In spite of all of these fiscal woes, I am pleased that the four partner towns served by Gardiner Public Library decided library services were essential enough to remain intact.

Each year, I attend the town meetings in Litchfield, Pittston, Randolph and West Gardiner.

Maine’s town meetings are a wonderful exercise in democracy and discourse. Residents discuss fiscal budgets and are able to say “yea” or “nay” to municipal spending. Traditional line items may go down in flames, and sometimes new budget items are added.

In these towns and in a year when tax dollars are so scarce, library services were overwhelmingly supported. Residents understand the importance of free, unimpeded access to a public library.
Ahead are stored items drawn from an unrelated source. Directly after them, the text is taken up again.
-- ==== Sys2Proof/Certificates/Slice0/Obligations.lean ====
section
/-! DEFINITION. The statements for the provers. A docstring names the rule of the spec a statement formalises; a statement
that rests on a decision of the spec (D<n> of 92_eei_decisions.md), on its general knowledge or on a choice of the model
says so and names the log entry. -/

open Sys2Proof Sys2Proof.Machine

/-! ## Encoding -/

/-- In every dispatch table (18 opcode bytes are configuration, D7, log 5; no byte for two rows, log 22) and for every
instruction, decoding its encoding gives it back and leaves the bytes after it. No operand bit is dropped. (30_encoding.md sections 1, 2.) -/
def Obligations.DecodeEncodeRoundTrip : Prop :=
  ∀ c : Config, DistinctOpcodes c → ∀ (i : Instr) (rest : List Byte), decode c (encode c i ++ rest) = .ok (i, rest)

/-- Whatever the decoder reads, the encoding of what it read is exactly the bytes it took: each byte sequence has one
meaning. (30_encoding.md sections 1, 2.) -/
def Obligations.EncodeDecodeRoundTrip : Prop :=
  ∀ (c : Config) (bs rest : List Byte) (i : Instr), decode c bs = .ok (i, rest) → encode c i ++ rest = bs

/-- R76: the source's four opcode bytes stand for LDI (3 bytes), ADD (3 bytes), PRN (2 bytes) and HLT (1 byte) whatever the
configuration. -/
def Obligations.SourceOpcodesAreFixed : Prop :=
  ∀ (c : Config) (a b : Byte) (rest : List Byte),
    decode c (0x82 :: a :: b :: rest) = .ok (.ldi a b, rest) ∧
    decode c (0xA0 :: a :: b :: rest) = .ok (.add a b, rest) ∧
    decode c (0x47 :: a :: rest) = .ok (.prn a, rest) ∧
    decode c (0x01 :: rest) = .ok (.hlt, rest)

/-- A word of each family, written out from the encodings of files 40 to 46, decodes to its instruction. The opcode bytes
are the default table's (general knowledge but for 0x82 and 0x01; D7, log 5). -/
def Obligations.WordsOfEachFamilyDecode : Prop :=
  decode defaultConfig [0b10000010, 0b00000101, 0b11111111] = .ok (.ldi 5 255, []) ∧
  decode defaultConfig [0b10100011, 0b00000110, 0b00000001] = .ok (.div 6 1, []) ∧
  decode defaultConfig [0b01101001, 0b00000010, 0b00000111] = .ok (.not 2, [7]) ∧
  decode defaultConfig [0b01000110, 0b00000100] = .ok (.pop 4, []) ∧
  decode defaultConfig [0b00010001, 0b00000001] = .ok (.ret, [1]) ∧
  decode defaultConfig [0b10100111, 0b00000000, 0b00000011] = .ok (.cmp 0 3, []) ∧
  decode defaultConfig [0b01010110, 0b00000011] = .ok (.jne 3, []) ∧
  decode defaultConfig [0b00000001] = .ok (.hlt, [])

/-! ## Memory and reset -/

/-- R51: both primitives fail exactly outside [0, 256); a read is a function of the memory and changes nothing; a write
changes exactly the one byte. -/
def Obligations.MemoryPrimitives : Prop :=
  ∀ (m : Memory) (a : Nat) (v : Byte),
    (memRead m a = none ↔ 256 ≤ a) ∧ (memWrite m a v = none ↔ 256 ≤ a) ∧
    ∀ m', memWrite m a v = some m' →
      memRead m' a = some v ∧ ∀ b, b ≠ a → memRead m' b = memRead m b

/-- Memories in canonical form that read alike at every address are the same data (the representation is the model's
choice, log 3). -/
def Obligations.CanonicalMemoryIsUnique : Prop :=
  ∀ m n : Memory, m.wf → n.wf → (∀ a, memRead m a = memRead n a) → m = n

/-- Reset: every piece of state at its value in 10_state.md section 5, and the machine with the default parameters. The
program counter rests on D6 (log 11) and the image length on D19 (log 9), decisions of the spec; that the configuration
stands in State, at its defaults, is the model's choice (log 22). -/
def Obligations.ResetValues : Prop :=
  (∀ a, a < 256 → memRead State.reset.mem a = some 0) ∧
  (∀ k, k ≠ spIdx → readReg State.reset k = 0) ∧ readReg State.reset spIdx = 0xF4 ∧
  State.reset.pc = 0 ∧ State.reset.flags = ⟨false, false, false⟩ ∧ State.reset.run = .idle ∧
  State.reset.fault = none ∧ State.reset.imageLen = 0 ∧ State.reset.out = [] ∧
  State.reset.config = defaultConfig

/-- The invariant holds right after reset: memory canonical (the model's representation, log 3), pc at most 256 (D5, log 11),
L at most 256, a fault record exactly when faulted and faithful, no opcode byte for two rows (the default table's bytes, D7,
log 5; the configuration in State, log 22). (10_state.md sections 2, 4, 5.) -/
def Obligations.ResetMeetsInv : Prop := State.reset.Inv

/-- Every step keeps the invariant: memory canonical (log 3), pc at most 256 (D5, log 11), L at most 256, a fault record
exactly when faulted, the record naming the pc and the opcode byte there, no opcode byte for two rows of the configuration
(log 22). (10_state.md sections 2, 4.) -/
def Obligations.StepKeepsInv : Prop := ∀ s t : State, s.Inv → step s = .next t → t.Inv

/-! ## The step -/

/-- A step runs the instruction its bytes decode to in the machine's dispatch table (log 22), and adds nothing around it.
(30_encoding.md section 3.) -/
def Obligations.StepRunsDecoded : Prop :=
  ∀ (s : State) (i : Instr) (rest : List Byte), s.run = .running →
    decode s.config (fetchWindow s.mem s.pc) = .ok (i, rest) → step s = exec i s

/-- When the bytes from the program counter on are an instruction's encoding, the step is that instruction, whatever bytes
follow, at any address: a shorter instruction at the top of memory runs. In every configuration that gives no byte to two
rows (log 22). (30_encoding.md section 3; opcode bytes: D7, log 5.) -/
def Obligations.StepRunsTheBytesAtPc : Prop :=
  ∀ (s : State) (i : Instr), s.run = .running → DistinctOpcodes s.config →
    (∀ k, k < (encode s.config i).length → memRead s.mem (s.pc + k) = (encode s.config i)[k]?) →
    step s = exec i s

/-- A byte that is no opcode raises UnknownOpcode with that byte and its address, in every configuration; with the default
table the opcodes are these 22 bytes (D7, log 5). The closed set is D8 (log 19), a decision of the spec. 0x00
is no opcode by default; that another configuration may give it to a row is the model's choice (log 23). (30_encoding.md
section 2.) -/
def Obligations.UnknownOpcodeFaults : Prop :=
  (∀ (s : State) (op : Byte), s.run = .running → memRead s.mem s.pc = some op →
    (∀ m : Mnemonic, opcodeOf s.config m ≠ op) → ∃ t, step s = .next t ∧ Faults s t .unknownOpcode (some op)) ∧
  (∀ (s : State) (op : Byte), s.run = .running → s.config = defaultConfig → memRead s.mem s.pc = some op →
    op ∉ ([0x82, 0x47, 0xA0, 0xA1, 0xA2, 0xA3, 0xA4, 0xA8, 0xAA, 0xAB, 0x69, 0xAC, 0xAD, 0x45, 0x46, 0x50, 0x11, 0xA7,
      0x54, 0x55, 0x56, 0x01] : List Byte) →
    ∃ t, step s = .next t ∧ Faults s t .unknownOpcode (some op))

/-- A fetch at 256 or more raises OutOfBounds with no opcode (D5, log 11), and an operand byte at 256 or more raises
OutOfBounds with the opcode, whatever the operands would be, in every configuration (log 22). (30_encoding.md section 3.) -/
def Obligations.FetchOutOfBoundsFaults : Prop :=
  ∀ s : State, s.run = .running →
    (256 ≤ s.pc → ∃ t, step s = .next t ∧ Faults s t .outOfBounds none) ∧
    (∀ (op : Byte) (m : Mnemonic), memRead s.mem s.pc = some op → mnemonicOf s.config op = some m →
      256 < s.pc + lengthOf m → ∃ t, step s = .next t ∧ Faults s t .outOfBounds (some op))

/-- R83: in Idle, Halted and Faulted there is no step. -/
def Obligations.NoStepOutsideRunning : Prop :=
  ∀ s t : State, s.run = .idle ∨ s.run = .halted ∨ s.run = .faulted → step s ≠ .next t

/-! ## Rules of the whole machine -/

/-- R206: the run-state machine. Run invocation takes Idle to Running; a running machine always steps, to Halted exactly
when HLT executes, to Faulted exactly when a fault is taken, else to Running; Halted and Faulted are terminal. -/
def Obligations.RunStateMachine : Prop :=
  (∀ h : HostSession, h.core.run = .idle →
    hostRun h = .next { h with core := { h.core with run := .running } }) ∧
  (∀ s : State, s.run = .running → ∃ t, step s = .next t ∧
    (t.run = .halted ∨ t.run = .faulted ∨ t.run = .running) ∧
    (t.run = .halted ↔ memRead s.mem s.pc = some 0x01) ∧
    (t.run = .faulted ↔ ∃ k op, Faults s t k op)) ∧
  (∀ s t : State, s.run = .halted ∨ s.run = .faulted → step s ≠ .next t)

/-- R207: fault entry changes the run state and the record and nothing else, whatever raised the fault; the record holds the
kind, the faulting address and the opcode byte there, absent for a fetch at 256 or more. -/
def Obligations.FaultEntryWritesOnlyTheRecord : Prop :=
  ∀ s t : State, step s = .next t → t.run = .faulted → ∃ k, Faults s t k (memRead s.mem s.pc)

/-- R161: the flags persist across every instruction but CMP, and CMP of 5 with 5 and of 3 with 5 give the source's flags. -/
def Obligations.FlagsPersistBetweenCompares : Prop :=
  (∀ (i : Instr) (s t : State), (∀ a b, i ≠ .cmp a b) → exec i s = .next t → t.flags = s.flags) ∧
  (∀ (ra rb : RegIdx) (s : State), readReg s ra = 5 → readReg s rb = 5 →
    ∃ t, exec (.cmp (regByte ra) (regByte rb)) s = .next t ∧ t.flags = ⟨true, false, false⟩) ∧
  (∀ (ra rb : RegIdx) (s : State), readReg s ra = 3 → readReg s rb = 5 →
    ∃ t, exec (.cmp (regByte ra) (regByte rb)) s = .next t ∧ t.flags = ⟨false, true, false⟩)

/-- R31: only a CMP that completes writes the flags, all three whatever they were; no fault changes one; JEQ and JNE read
EQ; nothing reads LT or GT, which show in the trace snapshot. -/
def Obligations.OnlyCmpWritesFlagsAndOnlyEqIsRead : Prop :=
  (∀ (i : Instr) (s t : State), exec i s = .next t → t.flags ≠ s.flags → ∃ ra rb, i = .cmp (regByte ra) (regByte rb)) ∧
  (∀ (s t : State), step s = .next t → t.run = .faulted → t.flags = s.flags) ∧
  (∀ (ra rb : RegIdx) (s : State) (f : Flags),
    exec (.cmp (regByte ra) (regByte rb)) { s with flags := f } = exec (.cmp (regByte ra) (regByte rb)) s) ∧
  (∀ (ra : RegIdx) (s : State) (l g : Bool), (readReg s ra).toNat ≠ s.pc + 2 →
    exec (.jeq (regByte ra)) { s with flags := ⟨true, l, g⟩ } ≠
      mapNext (fun t => { t with flags := ⟨true, l, g⟩ }) (exec (.jeq (regByte ra)) { s with flags := ⟨false, l, g⟩ }) ∧
    exec (.jne (regByte ra)) { s with flags := ⟨true, l, g⟩ } ≠
      mapNext (fun t => { t with flags := ⟨true, l, g⟩ }) (exec (.jne (regByte ra)) { s with flags := ⟨false, l, g⟩ })) ∧
  (∀ (i : Instr) (s : State) (l g : Bool), (∀ a b, i ≠ .cmp a b) →
    exec i { s with flags := ⟨s.flags.eq, l, g⟩ } =
      mapNext (fun t => { t with flags := ⟨t.flags.eq, l, g⟩ }) (exec i s)) ∧
  (∀ s : State, (snapshot s).flags = s.flags)

/-- R36: the output is empty at reset, PRN appends one byte to its end, nothing else writes it, and nothing in the core
reads it: a step does the same whatever was emitted before. -/
def Obligations.OutputIsWrittenOnlyByPrn : Prop :=
  State.reset.out = [] ∧
  (∀ (ra : RegIdx) (s : State), ∃ t, exec (.prn (regByte ra)) s = .next t ∧ t.out = s.out ++ [readReg s ra]) ∧
  (∀ (i : Instr) (s t : State), (∀ ra, i ≠ .prn (regByte ra)) → exec i s = .next t → t.out = s.out) ∧
  (∀ (s : State) (earlier : List Byte),
    step { s with out := earlier ++ s.out } = mapNext (fun t => { t with out := earlier ++ t.out }) (step s))

/-- The program counter after every instruction that completes: advanced by the length, without wrapping (D5, log 11), or
assigned by the instruction. CALL's target is regA as it stands after the push, so CALL R7 jumps to sp - 1 (D10, log 12), a
decision of the spec. (R27 says which of the two; the targets are 43_subroutine.md's and 45_jump.md's.) -/
def Obligations.PcAdvancesOrIsAssigned : Prop :=
  ∀ (i : Instr) (s t : State), s.run = .running → exec i s = .next t → t.run ≠ .faulted →
    match i with
    | .ldi _ _ => t.pc = s.pc + 3
    | .prn _ => t.pc = s.pc + 2
    | .add _ _ => t.pc = s.pc + 3
    | .sub _ _ => t.pc = s.pc + 3
    | .mul _ _ => t.pc = s.pc + 3
    | .div _ _ => t.pc = s.pc + 3
    | .mod _ _ => t.pc = s.pc + 3
    | .and _ _ => t.pc = s.pc + 3
    | .or _ _ => t.pc = s.pc + 3
    | .xor _ _ => t.pc = s.pc + 3
    | .not _ => t.pc = s.pc + 2
    | .shl _ _ => t.pc = s.pc + 3
    | .shr _ _ => t.pc = s.pc + 3
    | .push _ => t.pc = s.pc + 2
    | .pop _ => t.pc = s.pc + 2
    | .call a => ∃ r : RegIdx, a = regByte r ∧ t.pc = (readReg t r).toNat
    | .ret => memRead s.mem (sp s).toNat = some (BitVec.ofNat 8 t.pc) ∧ t.pc < 256
    | .cmp _ _ => t.pc = s.pc + 3
    | .jmp a => ∃ r : RegIdx, a = regByte r ∧ t.pc = (readReg s r).toNat
    | .jeq a => ∃ r : RegIdx, a = regByte r ∧ t.pc = if s.flags.eq then (readReg s r).toNat else s.pc + 2
    | .jne a => ∃ r : RegIdx, a = regByte r ∧ t.pc = if s.flags.eq then s.pc + 2 else (readReg s r).toNat
    | .hlt => t.pc = s.pc + 1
The staff of the Gardiner Public Library is pleased to serve the Greater Gardiner Area by being the community center for the adults, teenagers and children who seek information or who are looking for respite from all of life’s stress by just reading a good book.


We are grateful that the selectboards, budget committees, city councilors and managers realize the importance of libraries and need their support so we may continue what we have been doing for more than 130 years.

We also are grateful that the residents of Gardiner, Litchfield, Pittston, Randolph and West Gardiner support library services. We urge them to visit the library to experience firsthand the services we provide.